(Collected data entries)
-- ==== Sys2Proof/Laws/PerInstr.lean ====
section
/-! SUPPORT. What the length rule says of each instruction's encoding (R64, R70): an event has none; else 2 bytes with bit 0 of the first
clear, or 4 or 8 with it set. -/
namespace Sys2Proof.Laws.Length

/-- The length rule for one instruction. -/
def Statement (i : Instr) : Prop :=
  encode i = [] ∨ (encode i).length = 2 ∧ leNat (encode i) % 2 = 0
    ∨ ((encode i).length = 4 ∨ (encode i).length = 8) ∧ leNat (encode i) % 2 = 1

/-- The low bit of a number laid out in bytes is that of the first. -/
theorem low_bit (n x : Nat) (rest : List Byte) : leNat (leBytes (n + 1) x ++ rest) % 2 = x % 2 := by
  simp only [leBytes, List.cons_append, leNat, BitVec.toNat_ofNat]
  omega
theorem of_two {i : Instr} {w : Nat} (h : encode i = enc2 w) (hw : w % 2 = 0) : Statement i := by
  refine .inr (.inl ⟨by rw [h]; rfl, ?_⟩)
  rw [h, show enc2 w = leBytes 2 w ++ [] by simp [enc2], low_bit]
  exact hw
theorem of_four {i : Instr} {w : Nat} (h : encode i = enc4 w) (hw : w % 2 = 1) : Statement i := by
  refine .inr (.inr ⟨.inl (by rw [h]; rfl), ?_⟩)
  rw [h, show enc4 w = leBytes 4 w ++ [] by simp [enc4], low_bit]
  exact hw
theorem of_mod {i : Instr} {w : Nat} {m : Option Modifier} (h : encode i = encM w m) (hw : w % 2 = 1) : Statement i := by
  cases m with
  | none => exact of_four (w := w) (by rw [h]; rfl) hw
  | some x =>
    refine .inr (.inr ⟨.inr (by rw [h]; rfl), ?_⟩)
    rw [h]
    simp only [encM, low_bit]
    omega
theorem encR_odd (j f b a d : Nat) : encR j f b a d % 2 = 1 := by unfold encR; omega
theorem encI_odd (j i a d : Nat) : encI j i a d % 2 = 1 := by unfold encI; omega
theorem encV_odd (j f wc t q k b a d : Nat) : encV j f wc t q k b a d % 2 = 1 := by unfold encV; omega
theorem encVB_odd (j f t k : Nat) (b : VSrc) (a d : Nat) : encVB j f t k b a d % 2 = 1 := by cases b <;> exact encV_odd ..
theorem encC_even (c s a d : Nat) : encC c s a d % 2 = 0 := by unfold encC; omega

_Assigned task_. Among the entries above, which lines include "encM"? List them all.

_Result of the exercise_.
theorem of_mod {i : Instr} {w : Nat} {m : Option Modifier} (h : encode i = encM w m) (hw : w % 2 = 1) : Statement i := by
    simp only [encM, low_bit]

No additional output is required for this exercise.